Uranium : défaite majeure d'Areva en Australie

Observatoire du nucléaire - http://www.observatoire-du-nucleaire.org  /  Communiqué du 17 février 2013- Un courageux Aborigène a refusé les millions proposés par Areva et a fait classer le Koongara au patrimoine mondial de l'Unesco, anéantissant définitivement les projets de mines d'uranium- Les manoeuvres indécentes d'Areva, et ses pratiques relevant de la corruption, ont échoué

Observatoire du nucléaire - http://www.observatoire-du-nucleaire.org  /  Communiqué du 17 février 2013

- Un courageux Aborigène a refusé les millions proposés par Areva et a fait classer le Koongara au patrimoine mondial de l'Unesco, anéantissant définitivement les projets de mines d'uranium

- Les manoeuvres indécentes d'Areva, et ses pratiques relevant de la corruption, ont échoué

Le 7 février 2013, une loi australienne a intégré la zone du Koongara dans le parc national du Kakadu, lui-même classé au patrimoine mondial de l'Unesco. Cette décision condamne définitivement les projets d'Areva d'ouvrir à Koongara une gigantesque mine d'uranium (*) qui aurait causé des dommages effroyables et irréversibles à l'environnement et mis en cause la santé des êtres vivants.

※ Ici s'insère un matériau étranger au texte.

-- ==== Sys2Proof/Machine/Logic.lean ====
section
/-! DEFINITION. The operations 4 to 8.
What the decoder produces for each; what a CPU would compute is in no rule (R118). -/

namespace Sys2Proof.Machine

/-- `and`, operation value 4 (R104). -/
def execAnd (o : Operands) (s : State) : Host.Outcome State Fault Refusal :=
  runRow 4 .operationLoadConflict o s

/-- `or`, operation value 5 (R105). -/
def execOr (o : Operands) (s : State) : Host.Outcome State Fault Refusal :=
  runRow 5 .operationLoadConflict o s

/-- `nand`, operation value 6 (R106). -/
def execNand (o : Operands) (s : State) : Host.Outcome State Fault Refusal :=
  runRow 6 .operationLoadConflict o s

/-- `nor`, operation value 7 (R107). -/
def execNor (o : Operands) (s : State) : Host.Outcome State Fault Refusal :=
  runRow 7 .operationLoadConflict o s

/-- `xor`, operation value 8 (R108). -/
def execXor (o : Operands) (s : State) : Host.Outcome State Fault Refusal :=
  runRow 8 .operationLoadConflict o s

end Sys2Proof.Machine
end

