-- ==== Sys2Proof/Machine/Stack.lean ====
section
/-! DEFINITION. The operations 12 and 13.
What the decoder produces for each; what a CPU would compute is in no rule (R118). -/

namespace Sys2Proof.Machine

/-- `pop-stack`, operation value 12 (R112). -/
def execPopStack (o : Operands) (s : State) : Host.Outcome State Fault Refusal :=
  runRow 12 .operationLoadConflict o s

/-- `push-stack`, operation value 13 (R113). -/
def execPushStack (o : Operands) (s : State) : Host.Outcome State Fault Refusal :=
  runRow 13 .operationLoadConflict o s

end Sys2Proof.Machine
end

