-- ==== Sys2Proof/Certificates/Slice0/Obligations.lean ====
section
/-! DEFINITION. The statements for the provers. `word[hi:lo]` of R6 is written
`w.extractLsb' lo (hi - lo + 1)`, Lean's own slice, so that no statement leans on `extract`. -/

open Sys2Proof Sys2Proof.Machine

/-! ## Words the statements share -/

namespace Sys2Proof.Machine

/-- `mk` is the operation row with value `op` and name `name`: on every legal operand it answers with
the decoded record and its line, and changes nothing else (R100 to R115, "Pseudocode"). -/
def DecodesAs (mk : Operands → Instr) (op : BitVec 4) (name : String) : Prop :=
  ∀ (o : Operands) (s : State), o.source ≠ o.destination → o.loadType ≠ 3 →
    exec (mk o) s = .next { s with
      answer := some
        { outcome := .decoded
            { fields :=
                { operation := op, loadType := o.loadType, loadLength := o.loadLength
                  source := o.source, destination := o.destination }
              opName := name
              loadTypeName := loadTypeName o.loadType
              loadLengthName := loadLengthName s.config o.loadLength
              srcName := regName s.config o.source
              dstName := regName s.config o.destination }
          text := name ++ " " ++ loadTypeName o.loadType ++ " " ++
            loadLengthName s.config o.loadLength ++ " wide with src: " ++
            regName s.config o.source ++ " into " ++ regName s.config o.destination } }

/-- On every operand for which `broken` holds, `mk` answers with the rejection `r` and its message,
and changes nothing else. -/
def RejectsWhen (mk : Operands → Instr) (broken : Operands → Prop) (r : Reason) : Prop :=
  ∀ (o : Operands) (s : State), broken o →
    exec (mk o) s = .next { s with
      answer := some { outcome := .invalid r, text := message s.config.messages r } }

/-- The number of words, of all 65536, whose verdict satisfies `p`. -/
def countWords (p : Verdict → Bool) : Nat :=
  (Finset.univ.filter fun w : Word => p (validate w) = true).card

/-- The number of words with operation bits `op` whose verdict satisfies `p`. -/
def countOperationWords (op : BitVec 4) (p : Verdict → Bool) : Nat :=
  (Finset.univ.filter fun w : Word => w.extractLsb' 0 4 = op ∧ p (validate w) = true).card

end Sys2Proof.Machine

/-! ## Extraction and encoding -/

/-- R51: the five fields are the mask-and-shift formulas, in both printed forms, and narrowing drops
only zero bits. -/
def Obligations.FieldsAreMaskAndShift : Prop :=
  ∀ w : Word,
    (extract w).operation.setWidth 16 = w &&& 0x000F ∧
    (extract w).operation.setWidth 16 = (w >>> 0) &&& 0xF ∧
    (extract w).loadType.setWidth 16 = (w >>> 4) &&& 0x3 ∧
    (extract w).loadType.setWidth 16 = (w &&& 0x0030) >>> 4 ∧
    (extract w).loadLength.setWidth 16 = (w >>> 6) &&& 0x3 ∧
    (extract w).loadLength.setWidth 16 = (w &&& 0x00C0) >>> 6 ∧
    (extract w).source.setWidth 16 = (w >>> 8) &&& 0xF ∧
    (extract w).source.setWidth 16 = (w &&& 0x0F00) >>> 8 ∧
    (extract w).destination.setWidth 16 = (w >>> 12) &&& 0xF ∧
    (extract w).destination.setWidth 16 = w >>> 12

/-- R50 with R6: each field is the slice of the word at its bit range (R31), for every word, the two
whole-word special values included; the corner cases and the example of R50. -/
def Obligations.FieldsAreTheirBitRanges : Prop :=
  (∀ w : Word, extract w =
    { operation := w.extractLsb' 0 4, loadType := w.extractLsb' 4 2
      loadLength := w.extractLsb' 6 2, source := w.extractLsb' 8 4
      destination := w.extractLsb' 12 4 }) ∧
  extract 0x0000 = { operation := 0, loadType := 0, loadLength := 0, source := 0, destination := 0 } ∧
  extract 0xFFFF =
    { operation := 15, loadType := 3, loadLength := 3, source := 15, destination := 15 } ∧
  extract 0x1023 = { operation := 3, loadType := 2, loadLength := 0, source := 0, destination := 1 }

/-- R52: a field depends on its own bits and on no other. -/
def Obligations.FieldsAreIndependent : Prop :=
  ∀ w v : Word,
    (w &&& 0x000F = v &&& 0x000F → (extract w).operation = (extract v).operation) ∧
    (w &&& 0x0030 = v &&& 0x0030 → (extract w).loadType = (extract v).loadType) ∧
    (w &&& 0x00C0 = v &&& 0x00C0 → (extract w).loadLength = (extract v).loadLength) ∧
    (w &&& 0x0F00 = v &&& 0x0F00 → (extract w).source = (extract v).source) ∧
    (w &&& 0xF000 = v &&& 0xF000 → (extract w).destination = (extract v).destination)

/-- R53: `reconstitute` by its formula, both round trips, the bijection, and the rule's example. -/
def Obligations.ReconstitutionIsExact : Prop :=
  (∀ f : Fields, reconstitute f =
    (f.destination.zeroExtend 16 <<< 12) ||| (f.source.zeroExtend 16 <<< 8) |||
      (f.loadLength.zeroExtend 16 <<< 6) ||| (f.loadType.zeroExtend 16 <<< 4) |||
      f.operation.zeroExtend 16) ∧
  (∀ w : Word, reconstitute (extract w) = w) ∧
  (∀ f : Fields, extract (reconstitute f) = f) ∧
  Function.Bijective extract ∧
  reconstitute { operation := 3, loadType := 2, loadLength := 0, source := 0, destination := 1 } =
    0x1023

/-- R32: the in-place masks of R31 are pairwise disjoint and cover the word, two different words
differ in some field, and the fields rebuild the word. -/
def Obligations.FieldMasksPartitionTheWord : Prop :=
  fieldMasks = [0x000F, 0x0030, 0x00C0, 0x0F00, 0xF000] ∧
  fieldMasks.Pairwise (fun m n => m &&& n = 0) ∧
  fieldMasks.foldl (fun m n => m ||| n) 0 = 0xFFFF ∧
  (∀ w v : Word, w ≠ v →
    (extract w).operation ≠ (extract v).operation ∨ (extract w).loadType ≠ (extract v).loadType ∨
    (extract w).loadLength ≠ (extract v).loadLength ∨ (extract w).source ≠ (extract v).source ∨
    (extract w).destination ≠ (extract v).destination) ∧
  (∀ w : Word, reconstitute (extract w) = w)

/-- Decode and encode agree: every legal instruction, the reserved row, and every operation row whose
word is not one of the two whole-word values comes back from its own word, with every operand. -/
def Obligations.SelectRowInvertsEncode : Prop :=
  (∀ i : Instr, i.WellFormed → selectRow (encode i) = i) ∧
  selectRow (encode .reservedAllZero) = .reservedAllZero ∧
  (∀ i : Instr, encode i ≠ 0xFFFF → encode i ≠ 0x0000 → selectRow (encode i) = i)

/-- The other direction: no bit of any word is dropped by selecting its row. -/
def Obligations.EncodeInvertsSelectRow : Prop :=
  ∀ w : Word, encode (selectRow w) = w

/-- The table read from its top gives the row that `selectRow` gives, for every word, and no word
matches two operation rows (the table part of R45). -/
def Obligations.SelectRowFollowsTablePriority : Prop :=
  (∀ w : Word, ∃ r, firstRow w = some r ∧ r.mnemonic = (selectRow w).mnemonic) ∧
  (∀ r ∈ opcodeTable, ∀ r' ∈ opcodeTable, r.mask = 0x000F → r'.mask = 0x000F →
    ∀ w : Word, w &&& r.mask = r.pattern → w &&& r'.mask = r'.pattern → r = r')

Le mérite de cette victoire revient en grande partie à un homme admirable, le dernier propriétaire traditionnel (Aborigène) de la région, Jeffrey Lee, qui aurait à ce titre pu devenir l'homme le plus riche d'Australie en acceptant les millions de dollars proposés Areva (**). Notons que cette dernière aurait alors engrangé des milliards, et non des millions, en cas d'ouverture de la mine.

Il est légitime d'estimer que ces offres d'Areva relevaient de la corruption, pas nécessairement sur le plan juridique mais assurément sur le plan moral. C'est justement au nom de la morale, de la droiture, du respect des générations passées et futures, et de la protection de l'environnement, que Jeffrey Lee a mené une longue résistance et obtenu finalement une prodigieuse victoire.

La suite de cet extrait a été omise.